Bon, je ne m'attendais pas spécialement à aimer. Il faut dire que j'ai déjà vu un film de ce réalisateur et j'avais détesté. Ce cinéma ne me parle pas. Je ne trouve pas ça si poétique, si onirique que ça. Mais, au moins, dans Oncle Boonmee il y a un scénario, il y a l'ombre d'une histoire, pas toujours évidente mais qui permet de servir un peu de fil conducteur tout du long. Après le tout est surtout très contemplatif, la mise en scène et la photographie sont au service de cet aspect très contemplatif, ça passe ou ça passe pas, perso je reste assez en dehors de tout ça car je considère que le spectateur n'est pas vraiment invité dans cet univers.
Je me suis rarement autant ennuyée au cinéma, plans fixes, photographie nulle. La scène du buffle - à quoi elle sert ? - interminable, des branchages à gogo tout au long du film. La princesse, qu'est-ce qu'elle vient faire dans cette galère ? Les singes aux yeux rouges - bof, ça faiit bricolage amateur. Je n'ai pas pu rester jusqu'à la fin. La palme d'or reste un mystère pour moi.
C'est sans doute très beau..mais complétement inacessible pour l'occidental de base. Ne pas nier cependant que s'en dégage un extraordinaire apaisement qui permet d'atteindre une remarquable qualité de sommeil.
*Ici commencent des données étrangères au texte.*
/-- A microsecond changes the axes by their ramps, the feed of inputs, and no region besides. -/
theorem tick_eq (s : State) :
    ∃ u feed, tick s = u.setFeed feed ∧ Keeps [.fmu] s u
      ∧ ∀ k : AxisNo, u.axis k = s.axis k ∨ u.axis k = (s.axis k).ramped := by
  have hfeed : ∀ t : State, Keeps [.fmu] s t →
      ∃ u feed, t.takeFeed = u.setFeed feed ∧ Keeps [.fmu] s u ∧ u.fmu = t.fmu := by
    intro t ht
    unfold State.takeFeed
    split
    · exact ⟨t, t.feed, rfl, ht, rfl⟩
    · exact ⟨_, _, rfl, ht.setInputs _, rfl⟩
  unfold tick
  split
  · obtain ⟨u, feed, hu, hkeeps, hfmu⟩ := hfeed s (Keeps.refl _ s)
    exact ⟨u, feed, hu, hkeeps, fun k => .inl (by rw [State.axis, hfmu]; rfl)⟩
  · have hramp : Keeps [.fmu] s s.advanceTime.rampAxes := ((Keeps.refl _ s).advanceTime).setFmu rfl _
    obtain ⟨u, feed, hu, hkeeps, hfmu⟩ := hfeed _ hramp
    have hsame : s.advanceTime.fmu = s.fmu := ((Keeps.refl [] s).advanceTime).unwritten .fmu (by decide)
    refine ⟨u, feed, hu, hkeeps, fun k => .inr ?_⟩
    rw [State.axis, hfmu]
    simp [State.rampAxes, hsame, State.axis]

/-! ## Completion before start-up completes (log 30) -/

theorem exec_before_completion {c : Instr} {s : State} (h : ¬ running s) (hc : ¬ takenEarly c) : exec c s = .next s := by
  cases c <;> first | exact if_neg h | exact absurd trivial hc

theorem exec_while_held {c : Instr} {s : State} (h : s.phase = .held) (hc : takenEarly c) (hpin : c ≠ .pinReset)
    (hrelease : c ≠ .resetRelease) : exec c s = .next s := by
  cases c
  case pinReset => exact absurd rfl hpin
  case resetRelease => exact absurd rfl hrelease
  case startUpComplete => exact if_neg (by simp [h])
  case query | linkReport | errorReport | forgetDone | timeMark | switchBadFrame => exact if_pos h
  all_goals exact hc.elim

theorem begun_keeps (a b : Bool) (s : State) : Keeps [.ltr, .fmu] (s.setPhase .running) (begun a b s) :=
  ((((((Keeps.refl _ (s.setPhase .running)).setLtr rfl _).setFmu rfl _).setAcu _).setTmu _).setSws _ (by rfl))

theorem Keeps.raiseIf {ps : List Region} {s t : State} (h : Keeps ps s t) (hp : ps.contains .pml = true) (present : Bool)
    (src : FaultSource) : Keeps ps s (t.raiseIf present src) := (h.activateSource hp _).ite h

theorem Keeps.latchFailedLoad {ps : List Region} {s t : State} (h : Keeps ps s t) (hp : ps.contains .pml = true) :
    Keeps ps s t.latchFailedLoad := (h.latchSource hp _).ite h

/-- The sources raised at the completion of start-up, after RESTARTED, write the PML alone (R182). -/
theorem raiseAtStart_keeps (s : State) : Keeps [.pml] (s.latchSource .restarted) s.raiseAtStart :=
  ((((Keeps.refl _ (s.latchSource .restarted)).latchFailedLoad rfl).raiseIf rfl _ _).raiseIf rfl _ _).raiseIf rfl _ _

theorem completed_keeps (a b : Bool) (s : State) :
    Keeps [.ltr, .fmu, .pml] (s.setPhase .running) (begun a b s).raiseAtStart :=
  (((begun_keeps a b s).mono (by decide)).latchSource rfl _).trans ((raiseAtStart_keeps _).mono (by decide))

/-- Settles O55: what each command can do leaves the queue and the feed, and the commands taken before completion are few. -/
theorem everyCommandCompletes : Obligations.EveryCommandCompletes := by
  refine ⟨fun c s => ?_, fun c s => exec_before_completion, fun c s => exec_while_held⟩
  obtain ⟨t, ht, h | (⟨clock, rfl⟩ | ⟨clock, rfl⟩) | ⟨_, a, b, rfl⟩⟩ := exec_outcome c s
  · exact ⟨t, ht, h.pending, h.feed⟩
  · exact ⟨_, ht, rfl, rfl⟩
  · exact ⟨_, ht, rfl, rfl⟩
  · exact ⟨_, ht, (completed_keeps a b s).pending, (completed_keeps a b s).feed⟩

end Sys2Proof.Invariants
end

section
/-!
SUPPORT. The invariants of the whole part: PERMIT and ATTN with the outputs before completion, the sizes of the queues, the
forced sources, and the state at reset.
-/

namespace Sys2Proof.Invariants

open Sys2Proof Sys2Proof.Machine Sys2Proof.Safety Sys2Proof.Claims

/-! ## PERMIT follows its sources (R177) -/

/-- PERMIT is what the sources give. -/
def permitSettled (s : State) : Prop := s.pml.permit = permitOf s.pml

theorem permitSettled_iff (s : State) :
    permitSettled s ↔ (s.pml.permit = true ↔ ∀ n : Fin 16, (s.source n).inEffect = false) := by
  rw [permitSettled, Bool.eq_iff_iff, permitOf_iff]
  rfl

theorem permitSettled_of_pml {s t : State} (h : t.pml = s.pml) (hs : permitSettled s) : permitSettled t := by
  rwa [permitSettled, h]

theorem settlePermit_settles (s : State) (src : FaultSource) (c : PermitCause) : permitSettled (s.settlePermit src c) := by
  rw [permitSettled, settlePermit_permit, permitOf, permitOf, settlePermit_sources]

theorem activateSource_settled {s : State} (h : permitSettled s) (src : FaultSource) :
    permitSettled (s.activateSource src) := by
  unfold State.activateSource
  dsimp only
  split
  · exact h
  · exact settlePermit_settles _ _ _

theorem deactivateSource_settled {s : State} (h : permitSettled s) (src : FaultSource) :
    permitSettled (s.deactivateSource src) := by
  unfold State.deactivateSource
  dsimp only
  split
  · exact settlePermit_settles _ _ _
  · exact h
Ce film est avant tout une extraordinaire aventure onirique et un grand apaisement. Il nous apprend aussi à envisager la mort avec sérénité. Il faut toutefois faire l'effort intellectuel d'accepter un processus narratif fantasque, succession de scènes d'ordre merveilleux, au lien scénaristique ténu, qui nous rappellent avec douceur le cycle de la vie (l'allusion, métaphorique ou non, au vagin est récurrente, jusque dans la mort, le héros décidant de finir ses jours dans une grotte). Le réveil est lui beaucoup plus brutal, peut-être un peu artificiel. Les événements en Thailande arrivent en effet comme un cheveu sur la soupe ce qui constitue la principale faiblesse du film; le retour à la réalité étant accompagné d'une grande lucidité et d'une certaine sagesse. Enfin, il faut aussi ajouter que les images sont magnifiques.
Film tout simplement parfait. Pour dormir. Soyons sérieux : il ne se passe rien. Absolument rien. Entre deux scènes, on nous projette une photographie de la Thaïlande, ouais bon c'est très beau mais au bout de deux heures, ça commence à être légèrement lassant. Ce film restera dans ma mémoire juste parce que c'est le seul film où je me suis endormie dans la salle.